La scena che viene dipinta è un’altra: il giornalismo in Italia, secondo l’autore, è sempre più prossimo al bufalificio, con rare - e menzionate - eccezioni. I fatti vengono sistematicamente nascosti, per non disturbare le opinioni di chi conta e vengono nascosti per mille motivi: «c’è chi nasconde i fatti perché è ignorante, impreparato, sciatto e non ha voglia di informarsi, di aggiornarsi; c’è chi nasconde i fatti perché non vuole rogne, perché ha paura delle querele, delle cause civili, delle richieste di risarcimento miliardarie, che mettono a rischio lo stipendio e attirano i fulmini dell’editore stufo di pagare gli avvocati per qualche rompicoglioni in redazione; c’è chi nasconde i fatti perché fa il tifo per un partito o una coalizione, non vuole disturbare il manovratore; c’è chi nasconde i fatti perché altrimenti non lo invitano più in televisione; c’è chi nasconde i fatti perché i servizi segreti lo pagano apposta; c’è chi nasconde i fatti perché altrimenti poi tolgono la pubblicità al giornale».

E per Travaglio c’è anche chi nasconde i fatti a se stesso, per paura di dover cambiare opinione.

Mille motivi, si è detto; in fondo uno solo, e paradossale: si nascondono i fatti perché altrimenti poi la gente capisce tutto.

L’autore racconta di come per lui avvenne la presa di coscienza definitiva di quanto, nel giornalismo in Italia, la scomparsa dei fatti stesse drammaticamente prendendo il via: fu all’indomani della puntata di “Satyricon” dove Daniele Luttazzi lo aveva invitato a presentare L’odore dei soldi, scritto con Elio Veltri per Editori Riuniti. (In tutta questa spinosa faccenda ha avuto un ruolo suo malgrado anche la nostra Vanna Mottarelli, come ricorderanno i lettori più attenti de ‘l Gazetin, grazie alle sue valutazioni scritte, d’esperta commercialista, circa l’operato dell’allora ministro Tremonti, poi inserite dagli autori nel libro in questione – nda).
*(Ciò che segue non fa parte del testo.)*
-- ==== Sys2Proof/Machine/RegTable.lean ====
section
/-! DEFINITION. The register map by address (R6, R8, R30): for each register its address, its index
range and its fields with their access codes and the encodings they admit. -/
namespace Sys2Proof.Machine

/-- The access codes of R6. -/
inductive Access where
  | RO | RW | W1C | W1S | WO | RC
  deriving DecidableEq, Repr

/-- The encodings a field admits (R8): any, not 0, a range, a range of the two's complement value about
0, or a list. -/
inductive Legal where
  | any
  | nz
  | rng (lo hi : Nat)
  | srng (width lim : Nat)
  | oneOf (l : List Nat)
  deriving DecidableEq, Repr

/-- A field with its access code and encodings. -/
structure FldSpec where
  fld : Fld
  acc : Access
  legal : Legal

/-- A register, or an array of registers of indexes `start` to `start + count - 1`. -/
structure Reg where
  base : Nat
  stride : Nat
  start : Nat
  count : Nat
  flds : List FldSpec

/-- Registers of `SYS`. -/
def regsSYS0 : List Reg := [
  ⟨0x20000000, 0x0, 0, 1, [⟨SYS_ID_PART, .RO, .any⟩, ⟨SYS_ID_STEP, .RO, .any⟩, ⟨SYS_ID_GRADE, .RO, .any⟩]⟩,
  ⟨0x20000040, 0x0, 0, 1, [⟨SYS_ROLE_DIR_ROLE, .RW, (.rng 0 2)⟩, ⟨SYS_ROLE_PAR_SIZE, .RW, .any⟩, ⟨SYS_ROLE_PAR_POS, .RW, .any⟩, ⟨SYS_ROLE_PAR_MODE, .RW, (.rng 0 2)⟩]⟩,
  ⟨0x20000044, 0x0, 0, 1, [⟨SYS_ROLE_STAT_DIR_ACTIVE, .RO, .any⟩, ⟨SYS_ROLE_STAT_PAR_SEEN, .RO, .any⟩, ⟨SYS_ROLE_STAT_PAR_ALIGNED, .RO, .any⟩]⟩,
  ⟨0x20000060, 0x0, 0, 1, [⟨SYS_IOBANK_BANK_CHG, .W1C, .any⟩, ⟨SYS_IOBANK_BANK_5, .RO, .any⟩, ⟨SYS_IOBANK_BANK_4, .RO, .any⟩, ⟨SYS_IOBANK_BANK_3, .RO, .any⟩, ⟨SYS_IOBANK_BANK_2, .RO, .any⟩, ⟨SYS_IOBANK_BANK_1, .RO, .any⟩, ⟨SYS_IOBANK_BANK_0, .RO, .any⟩]⟩,
  ⟨0x20000064, 0x0, 0, 1, [⟨SYS_PWRSTAT_DROP, .W1C, .any⟩, ⟨SYS_PWRSTAT_VDRV_OK, .RO, .any⟩, ⟨SYS_PWRSTAT_VBAT_OK, .RO, .any⟩, ⟨SYS_PWRSTAT_VDDQ_DRAM_OK, .RO, .any⟩, ⟨SYS_PWRSTAT_VDD_DRAM_OK, .RO, .any⟩, ⟨SYS_PWRSTAT_VDDA_OK, .RO, .any⟩, ⟨SYS_PWRSTAT_VDD_PLL_OK, .RO, .any⟩]⟩,
  ⟨0x20000010, 0x0, 0, 1, [⟨SYS_RST_CAUSE_LAST, .RO, .any⟩, ⟨SYS_RST_CAUSE_WDT, .W1C, .any⟩, ⟨SYS_RST_CAUSE_SW, .W1C, .any⟩, ⟨SYS_RST_CAUSE_PIN, .W1C, .any⟩, ⟨SYS_RST_CAUSE_POR, .W1C, .any⟩]⟩,
  ⟨0x20000014, 0x0, 0, 1, [⟨SYS_RST_CTRL_KEY, .WO, .any⟩, ⟨SYS_RST_CTRL_FORCE, .WO, .any⟩, ⟨SYS_RST_CTRL_RST, .WO, .any⟩]⟩,
  ⟨0x20000020, 0x0, 0, 1, [⟨SYS_BOOT_STAT_STATE, .RO, .any⟩, ⟨SYS_BOOT_STAT_SRC, .RO, .any⟩, ⟨SYS_BOOT_STAT_DEBUG, .RO, .any⟩, ⟨SYS_BOOT_STAT_SECURED, .RO, .any⟩, ⟨SYS_BOOT_STAT_FAIL, .RO, .any⟩, ⟨SYS_BOOT_STAT_SVN_FUSED, .RO, .any⟩, ⟨SYS_BOOT_STAT_KEY_SLOT, .RO, .any⟩]⟩,
  ⟨0x20000030, 0x0, 0, 1, [⟨SYS_WDT_EN, .RW, .any⟩, ⟨SYS_WDT_ACTION, .RW, (.rng 0 2)⟩, ⟨SYS_WDT_TIMEOUT, .RW, .nz⟩]⟩,
  ⟨0x20000034, 0x0, 0, 1, [⟨SYS_WDT_KICK_KEY, .WO, .any⟩]⟩,
  ⟨0x20000100, 0x4, 0, 11, [⟨SYS_FCLS_k_LIMIT, .RW, .nz⟩, ⟨SYS_FCLS_k_WINDOW, .RW, (.rng 1 60000)⟩]⟩]

/-- Registers of `CLK`. -/
def regsCLK0 : List Reg := [
  ⟨0x20010000, 0x0, 0, 1, [⟨CLK_PLL_CTRL_UNLOCK_WIN, .RW, .any⟩, ⟨CLK_PLL_CTRL_LOCK_WIN, .RW, (.rng 1 254)⟩, ⟨CLK_PLL_CTRL_BW, .RW, .any⟩, ⟨CLK_PLL_CTRL_AUTO_RELOCK, .RW, .any⟩, ⟨CLK_PLL_CTRL_EN, .RW, .any⟩]⟩,
  ⟨0x20010004, 0x0, 0, 1, [⟨CLK_PLL_STAT_LOL_OVF, .W1C, .any⟩, ⟨CLK_PLL_STAT_LOL_CNT, .RO, .any⟩, ⟨CLK_PLL_STAT_BAND_VALID, .RO, .any⟩, ⟨CLK_PLL_STAT_BAND, .RO, .any⟩, ⟨CLK_PLL_STAT_HOLD_CLR_REFUSED, .W1C, .any⟩, ⟨CLK_PLL_STAT_PWM_HOLD, .W1C, .any⟩, ⟨CLK_PLL_STAT_LOL, .W1C, .any⟩, ⟨CLK_PLL_STAT_NO_BAND, .W1C, .any⟩, ⟨CLK_PLL_STAT_HOLDOVER, .RO, .any⟩, ⟨CLK_PLL_STAT_FALLBACK, .RO, .any⟩, ⟨CLK_PLL_STAT_ACQ, .RO, .any⟩, ⟨CLK_PLL_STAT_LOCKED, .RO, .any⟩]⟩,
  ⟨0x20010010, 0x0, 0, 1, [⟨CLK_REF_STAT_REF_CNT, .RO, .any⟩, ⟨CLK_REF_STAT_XT_CHECK_OFF, .RO, .any⟩, ⟨CLK_REF_STAT_REF_FREQ_BAD, .W1C, .any⟩, ⟨CLK_REF_STAT_REF_MISSING, .W1C, .any⟩, ⟨CLK_REF_STAT_REF_OK, .RO, .any⟩]⟩,
  ⟨0x20010100, 0x4, 0, 32, [⟨CLK_BAND_n_VALID, .RW, .any⟩, ⟨CLK_BAND_n_F_MEAS, .RO, .any⟩, ⟨CLK_BAND_n_COARSE, .RW, .any⟩]⟩,
  ⟨0x20010200, 0x0, 0, 1, [⟨CLK_TB_LO_TB, .RO, .any⟩]⟩,
  ⟨0x20010204, 0x0, 0, 1, [⟨CLK_TB_HI_DEGRADED, .RO, .any⟩, ⟨CLK_TB_HI_TB, .RO, .any⟩]⟩,
  ⟨0x20010300, 0x0, 0, 1, [⟨CLK_PTP_CTRL_PPS_WIDTH, .RW, .nz⟩, ⟨CLK_PTP_CTRL_PPS_EN, .RW, .any⟩, ⟨CLK_PTP_CTRL_TIME_VALID, .RW, .any⟩]⟩,
  ⟨0x20010304, 0x0, 0, 1, [⟨CLK_PTP_INC_INC, .RW, (.rng 335208776 335879864)⟩]⟩,
  ⟨0x20010308, 0x0, 0, 1, [⟨CLK_PTP_OFS_LO_OFS, .WO, .any⟩]⟩,
  ⟨0x2001030C, 0x0, 0, 1, [⟨CLK_PTP_OFS_HI_OFS, .WO, .any⟩]⟩,
  ⟨0x20010340, 0x0, 0, 1, [⟨CLK_SNAP_CTRL_SEQ, .RO, .any⟩, ⟨CLK_SNAP_CTRL_OVERRUN, .W1C, .any⟩, ⟨CLK_SNAP_CTRL_CAP_EDGE, .RW, .any⟩, ⟨CLK_SNAP_CTRL_CAP_EN, .RW, .any⟩, ⟨CLK_SNAP_CTRL_SW, .WO, .any⟩]⟩,
  ⟨0x20010344, 0x0, 0, 1, [⟨CLK_SNAP_TB_LO_TB, .RO, .any⟩]⟩,
  ⟨0x20010348, 0x0, 0, 1, [⟨CLK_SNAP_TB_HI_DEGRADED, .RO, .any⟩, ⟨CLK_SNAP_TB_HI_TB, .RO, .any⟩]⟩,
  ⟨0x2001034C, 0x0, 0, 1, [⟨CLK_SNAP_SEC_LO_SEC, .RO, .any⟩]⟩,
  ⟨0x20010350, 0x0, 0, 1, [⟨CLK_SNAP_SEC_HI_SEC, .RO, .any⟩]⟩,
  ⟨0x20010354, 0x0, 0, 1, [⟨CLK_SNAP_NS_NS, .RO, .any⟩]⟩,
  ⟨0x20010400, 0x10, 0, 4, [⟨CLK_TTRIG_n_CTRL_FIRED, .W1C, .any⟩, ⟨CLK_TTRIG_n_CTRL_LATE, .W1C, .any⟩, ⟨CLK_TTRIG_n_CTRL_TARGET, .RW, (.rng 0 3)⟩, ⟨CLK_TTRIG_n_CTRL_ARM, .RW, .any⟩]⟩,
  ⟨0x20010404, 0x10, 0, 4, [⟨CLK_TTRIG_n_SEC_SEC, .RW, .any⟩]⟩,
  ⟨0x20010408, 0x10, 0, 4, [⟨CLK_TTRIG_n_NS_NS, .RW, (.rng 0 999999999)⟩]⟩,
  ⟨0x2001FFFC, 0x0, 0, 1, [⟨CLK_SNAPSEQ_SEQ, .RO, .any⟩]⟩]

/-- Registers of `SNS`. -/
def regsSNS0 : List Reg := [
  ⟨0x20030004, 0x0, 0, 1, [⟨SNS_STAT_AUX_TEST_PENDING, .RO, .any⟩, ⟨SNS_STAT_MTR_CAL_PENDING, .RO, .any⟩, ⟨SNS_STAT_AUX_OVERRUN, .W1C, .any⟩, ⟨SNS_STAT_MTR_CAL_FAULT, .W1C, .any⟩, ⟨SNS_STAT_AUX_TEST_FAULT, .W1C, .any⟩, ⟨SNS_STAT_CLK_FALLBACK, .RO, .any⟩]⟩,
  ⟨0x20030008, 0x0, 0, 1, [⟨SNS_CAP_CAP_VER, .RO, .any⟩, ⟨SNS_CAP_SD_COUNT, .RO, .any⟩, ⟨SNS_CAP_CMP_COUNT, .RO, .any⟩, ⟨SNS_CAP_MTR_COUNT, .RO, .any⟩, ⟨SNS_CAP_AUX_COUNT, .RO, .any⟩, ⟨SNS_CAP_FEAT, .RO, .any⟩]⟩,
  ⟨0x20030010, 0x4, 0, 4, [⟨SNS_SDCK_k_EN, .RW, .any⟩, ⟨SNS_SDCK_k_RUNNING, .RO, .any⟩, ⟨SNS_SDCK_k_DIV, .RW, (.rng 4 20)⟩]⟩,
  ⟨0x20030100, 0x20, 0, 24, [⟨SNS_SD_n_CFG_RUN, .RW, .any⟩, ⟨SNS_SD_n_CFG_DLY, .RW, .any⟩, ⟨SNS_SD_n_CFG_CLK_SEL, .RW, .any⟩, ⟨SNS_SD_n_CFG_EN, .RW, .any⟩]⟩,
  ⟨0x20030104, 0x20, 0, 24, [⟨SNS_SD_n_FILT_CF_EN, .RW, .any⟩, ⟨SNS_SD_n_FILT_CF_OSR, .RW, (.rng 7 255)⟩, ⟨SNS_SD_n_FILT_PF_EN, .RW, .any⟩, ⟨SNS_SD_n_FILT_PF_ORD, .RW, (.rng 1 3)⟩, ⟨SNS_SD_n_FILT_PF_OSR, .RW, (.rng 3 31)⟩]⟩,
  ⟨0x20030108, 0x20, 0, 24, [⟨SNS_SD_n_SYNC_EN, .RW, .any⟩, ⟨SNS_SD_n_SYNC_POINT, .RW, .any⟩, ⟨SNS_SD_n_SYNC_LEG, .RW, (.rng 0 23)⟩, ⟨SNS_SD_n_SYNC_OFS, .RW, .any⟩]⟩,
  ⟨0x2003010C, 0x20, 0, 24, [⟨SNS_CF_n_LO_VAL, .RO, .any⟩]⟩,
  ⟨0x20030110, 0x20, 0, 24, [⟨SNS_CF_n_HI_DEGRADED, .RO, .any⟩, ⟨SNS_CF_n_HI_INVALID, .RO, .any⟩, ⟨SNS_CF_n_HI_REALIGN, .RO, .any⟩, ⟨SNS_CF_n_HI_SAT, .RO, .any⟩, ⟨SNS_CF_n_HI_SEQ, .RO, .any⟩]⟩,
  ⟨0x20030114, 0x20, 0, 24, [⟨SNS_PF_n_VAL, .RO, .any⟩]⟩,
  ⟨0x20030118, 0x20, 0, 24, [⟨SNS_SD_n_STAT_STUCK_CNT, .RO, .any⟩, ⟨SNS_SD_n_STAT_CNT_OVF, .W1C, .any⟩, ⟨SNS_SD_n_STAT_LATCHED, .W1C, .any⟩, ⟨SNS_SD_n_STAT_STUCK_SEEN, .W1C, .any⟩, ⟨SNS_SD_n_STAT_STUCK, .RO, .any⟩]⟩,
  ⟨0x20030400, 0x8, 0, 16, [⟨SNS_CMP_m_CFG_EN, .RW, .any⟩, ⟨SNS_CMP_m_CFG_STUCK_TRIP, .RW, .any⟩, ⟨SNS_CMP_m_CFG_MODE, .RW, (.rng 1 3)⟩, ⟨SNS_CMP_m_CFG_SRC, .RW, (.rng 0 23)⟩, ⟨SNS_CMP_m_CFG_HYST, .RW, .any⟩]⟩,
  ⟨0x20030404, 0x8, 0, 16, [⟨SNS_CMP_m_LIM_HI, .RW, .any⟩, ⟨SNS_CMP_m_LIM_LO, .RW, .any⟩]⟩,
  ⟨0x20030480, 0x0, 0, 1, [⟨SNS_CMP_STAT_SEEN, .W1C, .any⟩, ⟨SNS_CMP_STAT_OUT, .RO, .any⟩]⟩,
  ⟨0x20030500, 0x0, 0, 1, [⟨SNS_MTR_CTRL_ROT_EN, .RW, .any⟩, ⟨SNS_MTR_CTRL_SPARE, .RW, .any⟩, ⟨SNS_MTR_CTRL_ROT_PER, .RW, .nz⟩, ⟨SNS_MTR_CTRL_EN, .RW, .any⟩]⟩,
  ⟨0x20030504, 0x0, 0, 1, [⟨SNS_MTR_GAIN_AUTO, .RW, .any⟩, ⟨SNS_MTR_GAIN_FIX, .RW, .any⟩]⟩,
  ⟨0x20030508, 0x0, 0, 1, [⟨SNS_MTR_ROT_ROT_SEQ, .RO, .any⟩, ⟨SNS_MTR_ROT_STEP_ACTIVE, .RO, .any⟩, ⟨SNS_MTR_ROT_STEP_CH, .RO, .any⟩, ⟨SNS_MTR_ROT_SPARE_CONV, .RO, .any⟩, ⟨SNS_MTR_ROT_REQ, .W1S, .any⟩]⟩,
  ⟨0x20030540, 0x8, 0, 8, [⟨SNS_MTR_n_LO_VAL, .RO, .any⟩]⟩,
  ⟨0x20030544, 0x8, 0, 8, [⟨SNS_MTR_n_HI_CONV, .RO, .any⟩, ⟨SNS_MTR_n_HI_DEGRADED, .RO, .any⟩, ⟨SNS_MTR_n_HI_OVL, .RO, .any⟩, ⟨SNS_MTR_n_HI_X1_PATH, .RO, .any⟩, ⟨SNS_MTR_n_HI_HANDOVER, .RO, .any⟩, ⟨SNS_MTR_n_HI_GAIN, .RO, .any⟩, ⟨SNS_MTR_n_HI_SEQ, .RO, .any⟩]⟩,
  ⟨0x20030580, 0x4, 0, 8, [⟨SNS_MTR_CONV_k_CAL_VALID, .RO, .any⟩, ⟨SNS_MTR_CONV_k_CAL_FAIL, .W1C, .any⟩, ⟨SNS_MTR_CONV_k_CAL_SEQ, .RO, .any⟩, ⟨SNS_MTR_CONV_k_CAL_OFS, .RO, .any⟩]⟩,
  ⟨0x20030600, 0x0, 0, 1, [⟨SNS_AUX_CTRL_EN, .RW, .any⟩, ⟨SNS_AUX_CTRL_REF_EXT, .RW, .any⟩, ⟨SNS_AUX_CTRL_OW_I, .RW, .any⟩, ⟨SNS_AUX_CTRL_OW_EVERY, .RW, .any⟩, ⟨SNS_AUX_CTRL_ST_PER, .RW, .any⟩, ⟨SNS_AUX_CTRL_SCAN_PER, .RW, (.rng 10 10000)⟩]⟩,
  ⟨0x20030640, 0x4, 0, 16, [⟨SNS_AUX_n_CFG_EN, .RW, .any⟩, ⟨SNS_AUX_n_CFG_DIFF, .RW, .any⟩, ⟨SNS_AUX_n_CFG_OW_EN, .RW, .any⟩, ⟨SNS_AUX_n_CFG_SETTLE, .RW, (.rng 10 1023)⟩]⟩,
  ⟨0x20030680, 0x4, 0, 16, [⟨SNS_AUX_n_LIM_HI, .RW, .any⟩, ⟨SNS_AUX_n_LIM_LO, .RW, .any⟩]⟩,
  ⟨0x200306C0, 0x4, 0, 16, [⟨SNS_AUX_n_RES_SEQ, .RO, .any⟩, ⟨SNS_AUX_n_RES_SETTLED, .RO, .any⟩, ⟨SNS_AUX_n_RES_OPEN, .RO, .any⟩, ⟨SNS_AUX_n_RES_RANGE, .RO, .any⟩, ⟨SNS_AUX_n_RES_DEGRADED, .RO, .any⟩, ⟨SNS_AUX_n_RES_CODE, .RO, .any⟩]⟩,
  ⟨0x20030700, 0x0, 0, 1, [⟨SNS_AUX_STAT_OW_SEEN, .W1C, .any⟩, ⟨SNS_AUX_STAT_OW, .RO, .any⟩]⟩,
  ⟨0x20030704, 0x0, 0, 1, [⟨SNS_AUX_RNG_RNG_SEEN, .W1C, .any⟩, ⟨SNS_AUX_RNG_RNG, .RO, .any⟩]⟩,
  ⟨0x20030708, 0x0, 0, 1, [⟨SNS_AUX_TEST_ST_SEQ, .RO, .any⟩, ⟨SNS_AUX_TEST_FAIL, .RO, .any⟩, ⟨SNS_AUX_TEST_REQ, .W1S, .any⟩]⟩,
  ⟨0x2003FFFC, 0x0, 0, 1, [⟨SNS_SNAPSEQ_SEQ, .RO, .any⟩]⟩]

/-- Registers of `PWM`. -/
def regsPWM0 : List Reg := [
  ⟨0x20020008, 0x0, 0, 1, [⟨PWM_CAP_CAP_VER, .RO, .any⟩, ⟨PWM_CAP_LEG_COUNT, .RO, .any⟩, ⟨PWM_CAP_FINE_COUNT, .RO, .any⟩, ⟨PWM_CAP_CG_COUNT, .RO, .any⟩, ⟨PWM_CAP_FG_COUNT, .RO, .any⟩, ⟨PWM_CAP_FEAT, .RO, .any⟩]⟩,
  ⟨0x20020010, 0x0, 0, 1, [⟨PWM_RUNSTAT_RUN, .RO, .any⟩]⟩,
  ⟨0x20020014, 0x0, 0, 1, [⟨PWM_SHLOCK_LOCK, .RW, .any⟩]⟩,
  ⟨0x20020020, 0x0, 0, 1, [⟨PWM_DLCAL_DL_FAULT, .W1C, .any⟩, ⟨PWM_DLCAL_DL_COARSE, .W1C, .any⟩, ⟨PWM_DLCAL_CAL_OK, .RO, .any⟩, ⟨PWM_DLCAL_DL_ERR, .RO, .any⟩, ⟨PWM_DLCAL_CAL_SEQ, .RO, .any⟩, ⟨PWM_DLCAL_TRIM, .RO, .any⟩]⟩,
  ⟨0x20020030, 0x0, 0, 1, [⟨PWM_ALIGN_CTRL_EN, .RW, .any⟩, ⟨PWM_ALIGN_CTRL_CG_MASK, .RW, .any⟩, ⟨PWM_ALIGN_CTRL_LOSS_WIN, .RW, .nz⟩, ⟨PWM_ALIGN_CTRL_STEP, .RW, .nz⟩, ⟨PWM_ALIGN_CTRL_LOSS_PER, .RW, .nz⟩, ⟨PWM_ALIGN_CTRL_LOSS_ACT, .RW, .any⟩]⟩,
  ⟨0x20020034, 0x0, 0, 1, [⟨PWM_ALIGN_STAT_ALIGNED, .RO, .any⟩, ⟨PWM_ALIGN_STAT_LOST, .W1C, .any⟩, ⟨PWM_ALIGN_STAT_OFFSET, .RO, .any⟩]⟩,
  ⟨0x20020040, 0x10, 0, 8, [⟨PWM_CG_g_CFG_RUN, .RW, .any⟩, ⟨PWM_CG_g_CFG_TT_START, .RW, .any⟩, ⟨PWM_CG_g_CFG_PRESC, .RW, .any⟩, ⟨PWM_CG_g_CFG_MODE, .RW, .any⟩]⟩,
  ⟨0x20020044, 0x10, 0, 8, [⟨PWM_CG_g_PER_PER, .RW, (.rng 16 1048575)⟩]⟩,
  ⟨0x20020048, 0x10, 0, 8, [⟨PWM_CG_g_CNT_WAIT, .RO, .any⟩, ⟨PWM_CG_g_CNT_DOWN, .RO, .any⟩, ⟨PWM_CG_g_CNT_COUNT, .RO, .any⟩]⟩,
  ⟨0x200200C0, 0x4, 0, 8, [⟨PWM_FORCE_g_PEND, .RO, .any⟩, ⟨PWM_FORCE_g_L_CODE, .RW, (.rng 0 2)⟩, ⟨PWM_FORCE_g_H_CODE, .RW, (.rng 0 2)⟩]⟩,
  ⟨0x20020200, 0x20, 0, 24, [⟨PWM_LEG_n_CTRL_EN, .RW, .any⟩, ⟨PWM_LEG_n_CTRL_SRC, .RW, .any⟩, ⟨PWM_LEG_n_CTRL_LOAD, .RW, .nz⟩, ⟨PWM_LEG_n_CTRL_MINP_MODE, .RW, .any⟩, ⟨PWM_LEG_n_CTRL_CGRP, .RW, .any⟩, ⟨PWM_LEG_n_CTRL_FGRP, .RW, (.oneOf [0, 1, 2, 3, 4, 5, 6, 7, 15])⟩, ⟨PWM_LEG_n_CTRL_SAFE, .RW, (.rng 0 2)⟩, ⟨PWM_LEG_n_CTRL_MINP, .RW, .any⟩]⟩,
  ⟨0x20020204, 0x20, 0, 24, [⟨PWM_LEG_n_DT_DT_L, .RW, .any⟩, ⟨PWM_LEG_n_DT_DT_H, .RW, .any⟩]⟩,
  ⟨0x20020208, 0x20, 0, 24, [⟨PWM_LEG_n_PHS_PHS, .RW, .any⟩]⟩,
  ⟨0x2002020C, 0x20, 0, 24, [⟨PWM_LEG_n_CMPA_CMP, .RW, .any⟩]⟩,
  ⟨0x20020210, 0x20, 0, 24, [⟨PWM_LEG_n_CMPB_CMP, .RW, .any⟩]⟩,
  ⟨0x20020214, 0x20, 0, 24, [⟨PWM_LEG_n_CARRY_CARRY, .RO, .any⟩]⟩,
  ⟨0x20020218, 0x20, 0, 24, [⟨PWM_LEG_n_STAT_ILK_CNT, .RO, .any⟩, ⟨PWM_LEG_n_STAT_ILK_OVF, .W1C, .any⟩, ⟨PWM_LEG_n_STAT_CARRY_OVF, .W1C, .any⟩, ⟨PWM_LEG_n_STAT_MINP_SEEN, .W1C, .any⟩, ⟨PWM_LEG_n_STAT_COMMIT_LATE, .W1C, .any⟩, ⟨PWM_LEG_n_STAT_COMMIT_MISS, .W1C, .any⟩, ⟨PWM_LEG_n_STAT_FORCED, .RO, .any⟩, ⟨PWM_LEG_n_STAT_SAFE_ACT, .RO, .any⟩, ⟨PWM_LEG_n_STAT_RUN, .RO, .any⟩]⟩,
  ⟨0x2002021C, 0x20, 0, 24, [⟨PWM_LEG_n_LPS_SH_PEND, .RO, .any⟩, ⟨PWM_LEG_n_LPS_COMMIT_SEQ, .RO, .any⟩, ⟨PWM_LEG_n_LPS_LP_SEQ, .RO, .any⟩]⟩]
In esso veniva proposto un insieme di documenti, alcuni giudiziari altri finanziari, sulle origini delle fortune di Silvio Berlusconi, l’uomo che stava per diventare – anzi ridiventare secondo tutti i sondaggi – presidente del Consiglio. Era un materiale esplosivo e sconosciuto. «Mi era parso naturale, facendo il giornalista, mettere in grado i cittadini elettori di sapere di più circa l’uomo che stava per mettersi in tasca l’Italia».

Il libro vendette in due settimane 18.000 copie (poi divenute 350.000), durante le quali non si ebbe alcuna smentita e nessuna querela.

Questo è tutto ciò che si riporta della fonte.